+++ Data for processing

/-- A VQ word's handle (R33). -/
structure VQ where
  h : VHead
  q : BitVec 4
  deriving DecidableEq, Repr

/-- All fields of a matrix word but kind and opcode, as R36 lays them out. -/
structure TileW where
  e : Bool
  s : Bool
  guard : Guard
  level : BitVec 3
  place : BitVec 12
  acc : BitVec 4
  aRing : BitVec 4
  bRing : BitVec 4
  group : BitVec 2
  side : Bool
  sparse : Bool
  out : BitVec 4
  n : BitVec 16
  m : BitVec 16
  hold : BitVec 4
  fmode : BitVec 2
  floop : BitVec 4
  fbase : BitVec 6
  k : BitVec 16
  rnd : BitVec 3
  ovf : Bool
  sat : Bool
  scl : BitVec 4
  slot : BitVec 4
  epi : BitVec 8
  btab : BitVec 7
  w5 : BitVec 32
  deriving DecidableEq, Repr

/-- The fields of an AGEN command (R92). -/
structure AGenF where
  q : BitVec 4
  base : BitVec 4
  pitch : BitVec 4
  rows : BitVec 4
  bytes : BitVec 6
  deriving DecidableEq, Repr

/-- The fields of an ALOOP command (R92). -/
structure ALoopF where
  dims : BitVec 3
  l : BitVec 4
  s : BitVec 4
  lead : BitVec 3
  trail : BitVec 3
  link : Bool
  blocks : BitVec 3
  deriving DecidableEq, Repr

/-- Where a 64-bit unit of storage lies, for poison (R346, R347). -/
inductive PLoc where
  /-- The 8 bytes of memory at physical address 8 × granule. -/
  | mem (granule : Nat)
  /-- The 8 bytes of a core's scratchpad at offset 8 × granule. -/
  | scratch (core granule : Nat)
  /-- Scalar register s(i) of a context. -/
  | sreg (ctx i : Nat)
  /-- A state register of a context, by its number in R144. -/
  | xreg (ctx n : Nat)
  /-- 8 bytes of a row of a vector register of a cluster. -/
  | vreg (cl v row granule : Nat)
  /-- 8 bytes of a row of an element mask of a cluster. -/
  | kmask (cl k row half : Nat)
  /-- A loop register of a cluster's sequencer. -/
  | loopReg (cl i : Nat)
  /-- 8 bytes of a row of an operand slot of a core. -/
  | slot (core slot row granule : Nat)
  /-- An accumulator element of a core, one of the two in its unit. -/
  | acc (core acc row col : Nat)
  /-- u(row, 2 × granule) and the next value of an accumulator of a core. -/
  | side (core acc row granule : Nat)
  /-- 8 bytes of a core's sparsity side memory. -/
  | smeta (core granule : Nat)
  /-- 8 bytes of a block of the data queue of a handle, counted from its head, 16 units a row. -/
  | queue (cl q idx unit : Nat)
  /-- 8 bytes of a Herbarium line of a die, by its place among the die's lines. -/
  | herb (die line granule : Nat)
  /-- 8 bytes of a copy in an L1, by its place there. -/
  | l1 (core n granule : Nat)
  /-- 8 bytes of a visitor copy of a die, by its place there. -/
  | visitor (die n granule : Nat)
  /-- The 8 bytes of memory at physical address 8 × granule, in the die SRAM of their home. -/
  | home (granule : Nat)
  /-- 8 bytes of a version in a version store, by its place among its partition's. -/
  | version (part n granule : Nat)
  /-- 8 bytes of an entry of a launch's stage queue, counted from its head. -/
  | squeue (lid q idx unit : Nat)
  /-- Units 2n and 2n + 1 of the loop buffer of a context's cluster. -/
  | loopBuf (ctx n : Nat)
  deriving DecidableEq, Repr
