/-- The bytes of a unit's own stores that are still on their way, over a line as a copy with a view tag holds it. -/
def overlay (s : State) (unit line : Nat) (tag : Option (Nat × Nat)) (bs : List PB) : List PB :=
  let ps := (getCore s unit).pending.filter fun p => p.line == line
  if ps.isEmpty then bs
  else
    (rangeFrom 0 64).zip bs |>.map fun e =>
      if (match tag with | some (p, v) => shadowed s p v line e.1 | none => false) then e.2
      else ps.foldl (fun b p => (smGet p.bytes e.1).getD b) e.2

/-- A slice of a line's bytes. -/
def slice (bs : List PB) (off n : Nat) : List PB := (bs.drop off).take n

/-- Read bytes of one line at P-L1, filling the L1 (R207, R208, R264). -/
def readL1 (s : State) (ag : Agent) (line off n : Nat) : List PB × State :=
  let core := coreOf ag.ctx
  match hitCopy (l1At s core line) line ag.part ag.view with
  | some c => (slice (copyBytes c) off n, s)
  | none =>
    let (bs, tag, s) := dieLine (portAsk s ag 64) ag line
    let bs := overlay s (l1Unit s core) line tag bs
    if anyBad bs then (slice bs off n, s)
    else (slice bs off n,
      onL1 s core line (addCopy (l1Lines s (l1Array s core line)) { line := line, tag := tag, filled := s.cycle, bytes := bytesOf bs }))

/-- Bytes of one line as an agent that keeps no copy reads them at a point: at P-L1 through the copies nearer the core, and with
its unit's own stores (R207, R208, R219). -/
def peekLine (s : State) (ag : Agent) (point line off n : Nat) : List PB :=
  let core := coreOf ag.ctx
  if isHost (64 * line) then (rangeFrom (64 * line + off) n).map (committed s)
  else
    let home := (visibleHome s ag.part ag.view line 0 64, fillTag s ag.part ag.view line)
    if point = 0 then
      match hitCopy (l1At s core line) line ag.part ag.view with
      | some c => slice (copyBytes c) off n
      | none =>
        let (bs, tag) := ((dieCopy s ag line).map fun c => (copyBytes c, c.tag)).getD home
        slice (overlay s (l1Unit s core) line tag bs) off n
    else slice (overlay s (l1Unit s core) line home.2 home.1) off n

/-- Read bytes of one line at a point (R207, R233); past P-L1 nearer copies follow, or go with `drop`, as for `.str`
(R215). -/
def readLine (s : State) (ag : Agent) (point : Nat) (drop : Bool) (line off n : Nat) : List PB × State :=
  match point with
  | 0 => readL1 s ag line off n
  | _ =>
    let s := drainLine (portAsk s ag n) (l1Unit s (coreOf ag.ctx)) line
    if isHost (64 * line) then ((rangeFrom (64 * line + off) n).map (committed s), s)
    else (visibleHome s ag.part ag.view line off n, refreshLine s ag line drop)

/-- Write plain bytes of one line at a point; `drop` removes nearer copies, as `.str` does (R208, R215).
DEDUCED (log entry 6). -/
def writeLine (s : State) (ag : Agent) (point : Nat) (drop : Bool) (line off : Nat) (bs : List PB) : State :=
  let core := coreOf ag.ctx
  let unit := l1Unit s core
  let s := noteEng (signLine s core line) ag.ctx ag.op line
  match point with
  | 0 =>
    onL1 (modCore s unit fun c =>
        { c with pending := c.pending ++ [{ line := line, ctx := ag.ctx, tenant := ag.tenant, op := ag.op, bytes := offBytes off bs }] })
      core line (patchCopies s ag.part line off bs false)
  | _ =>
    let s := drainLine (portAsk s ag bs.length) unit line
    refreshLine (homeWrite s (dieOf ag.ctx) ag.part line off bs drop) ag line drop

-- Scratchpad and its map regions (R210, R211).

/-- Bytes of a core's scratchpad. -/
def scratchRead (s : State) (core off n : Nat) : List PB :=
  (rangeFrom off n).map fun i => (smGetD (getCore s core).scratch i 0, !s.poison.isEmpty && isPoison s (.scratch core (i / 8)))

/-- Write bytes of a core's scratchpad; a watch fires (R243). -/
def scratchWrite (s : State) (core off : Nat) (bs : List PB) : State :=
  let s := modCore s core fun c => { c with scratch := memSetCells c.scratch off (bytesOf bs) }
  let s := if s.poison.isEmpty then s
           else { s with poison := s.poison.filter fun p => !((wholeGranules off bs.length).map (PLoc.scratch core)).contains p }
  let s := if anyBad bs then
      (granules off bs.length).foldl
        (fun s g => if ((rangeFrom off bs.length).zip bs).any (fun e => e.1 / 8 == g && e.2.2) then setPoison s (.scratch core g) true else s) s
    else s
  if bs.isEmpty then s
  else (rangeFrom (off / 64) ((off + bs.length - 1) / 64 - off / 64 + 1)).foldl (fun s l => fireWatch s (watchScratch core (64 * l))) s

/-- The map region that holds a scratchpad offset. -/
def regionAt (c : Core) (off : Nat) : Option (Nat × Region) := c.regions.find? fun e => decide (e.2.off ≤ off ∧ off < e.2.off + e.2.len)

++++++
+++ Data for processing

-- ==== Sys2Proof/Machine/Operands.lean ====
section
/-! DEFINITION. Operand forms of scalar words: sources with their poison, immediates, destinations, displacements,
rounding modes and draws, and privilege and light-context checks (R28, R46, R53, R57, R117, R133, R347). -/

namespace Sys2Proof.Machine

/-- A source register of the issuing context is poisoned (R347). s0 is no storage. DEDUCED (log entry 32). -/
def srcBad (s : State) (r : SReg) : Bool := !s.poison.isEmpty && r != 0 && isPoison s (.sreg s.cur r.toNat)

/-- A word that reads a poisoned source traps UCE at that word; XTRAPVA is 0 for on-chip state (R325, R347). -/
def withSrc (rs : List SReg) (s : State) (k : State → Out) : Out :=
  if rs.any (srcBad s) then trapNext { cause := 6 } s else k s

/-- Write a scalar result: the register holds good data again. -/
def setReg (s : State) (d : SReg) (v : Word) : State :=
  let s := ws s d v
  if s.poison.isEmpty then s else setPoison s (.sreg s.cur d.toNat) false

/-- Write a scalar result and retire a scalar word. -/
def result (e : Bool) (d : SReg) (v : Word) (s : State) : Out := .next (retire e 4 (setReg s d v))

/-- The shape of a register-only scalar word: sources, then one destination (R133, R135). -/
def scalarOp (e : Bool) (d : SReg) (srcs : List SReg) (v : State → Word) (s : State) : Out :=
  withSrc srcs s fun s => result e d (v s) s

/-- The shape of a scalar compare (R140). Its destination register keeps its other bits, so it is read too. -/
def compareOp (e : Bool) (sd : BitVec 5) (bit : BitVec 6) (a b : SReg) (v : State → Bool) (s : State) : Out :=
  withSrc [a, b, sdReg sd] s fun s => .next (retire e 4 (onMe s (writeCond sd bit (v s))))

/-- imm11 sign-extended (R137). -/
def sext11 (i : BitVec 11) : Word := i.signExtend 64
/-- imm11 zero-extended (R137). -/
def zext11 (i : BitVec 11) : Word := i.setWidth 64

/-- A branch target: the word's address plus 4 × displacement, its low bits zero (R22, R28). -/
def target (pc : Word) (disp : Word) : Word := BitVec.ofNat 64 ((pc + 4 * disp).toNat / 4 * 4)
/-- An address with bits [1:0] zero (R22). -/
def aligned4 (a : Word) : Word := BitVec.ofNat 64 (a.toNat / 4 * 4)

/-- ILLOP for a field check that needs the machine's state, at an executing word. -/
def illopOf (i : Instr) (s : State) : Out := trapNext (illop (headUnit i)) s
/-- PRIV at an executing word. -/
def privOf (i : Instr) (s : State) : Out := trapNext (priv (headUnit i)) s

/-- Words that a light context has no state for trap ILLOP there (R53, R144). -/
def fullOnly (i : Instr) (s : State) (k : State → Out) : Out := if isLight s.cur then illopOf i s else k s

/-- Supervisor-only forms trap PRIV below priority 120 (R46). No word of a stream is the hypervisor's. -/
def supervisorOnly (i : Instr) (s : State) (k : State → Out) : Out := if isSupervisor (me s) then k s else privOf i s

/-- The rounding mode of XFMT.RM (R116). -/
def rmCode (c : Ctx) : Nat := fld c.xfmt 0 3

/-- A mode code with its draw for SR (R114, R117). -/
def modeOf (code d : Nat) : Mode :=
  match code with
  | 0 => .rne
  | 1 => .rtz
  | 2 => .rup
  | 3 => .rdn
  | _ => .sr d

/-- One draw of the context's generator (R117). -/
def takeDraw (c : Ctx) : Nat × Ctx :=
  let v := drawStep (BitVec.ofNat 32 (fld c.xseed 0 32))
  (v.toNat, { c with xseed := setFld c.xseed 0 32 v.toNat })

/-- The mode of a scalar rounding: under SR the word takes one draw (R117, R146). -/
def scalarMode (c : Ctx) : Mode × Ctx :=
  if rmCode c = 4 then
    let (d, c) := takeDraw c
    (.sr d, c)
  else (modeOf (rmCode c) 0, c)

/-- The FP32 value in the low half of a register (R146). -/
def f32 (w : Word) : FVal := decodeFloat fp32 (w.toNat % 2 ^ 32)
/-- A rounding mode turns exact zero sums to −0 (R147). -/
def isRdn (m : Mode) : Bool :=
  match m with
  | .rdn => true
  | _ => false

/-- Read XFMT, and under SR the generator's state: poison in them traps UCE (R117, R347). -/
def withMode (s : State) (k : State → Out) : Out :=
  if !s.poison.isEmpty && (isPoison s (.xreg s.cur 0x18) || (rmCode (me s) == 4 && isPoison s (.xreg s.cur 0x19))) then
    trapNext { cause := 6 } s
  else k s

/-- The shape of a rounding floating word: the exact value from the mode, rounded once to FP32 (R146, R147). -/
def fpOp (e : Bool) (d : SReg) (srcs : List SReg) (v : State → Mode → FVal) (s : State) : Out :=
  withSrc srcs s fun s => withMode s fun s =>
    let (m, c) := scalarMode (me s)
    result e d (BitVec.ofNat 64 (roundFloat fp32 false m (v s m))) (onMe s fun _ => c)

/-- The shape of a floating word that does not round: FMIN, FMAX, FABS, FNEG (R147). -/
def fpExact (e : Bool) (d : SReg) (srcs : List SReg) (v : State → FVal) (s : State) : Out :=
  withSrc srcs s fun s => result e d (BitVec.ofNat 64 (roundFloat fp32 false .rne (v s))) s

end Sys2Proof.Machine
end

++++++

_Work order:_ Copy all lines of the material above where the string "storage" occurs.

_Task result:_
/-- Where a 64-bit unit of storage lies, for poison (R346, R347). -/
/-- A source register of the issuing context is poisoned (R347). s0 is no storage. DEDUCED (log entry 32). -/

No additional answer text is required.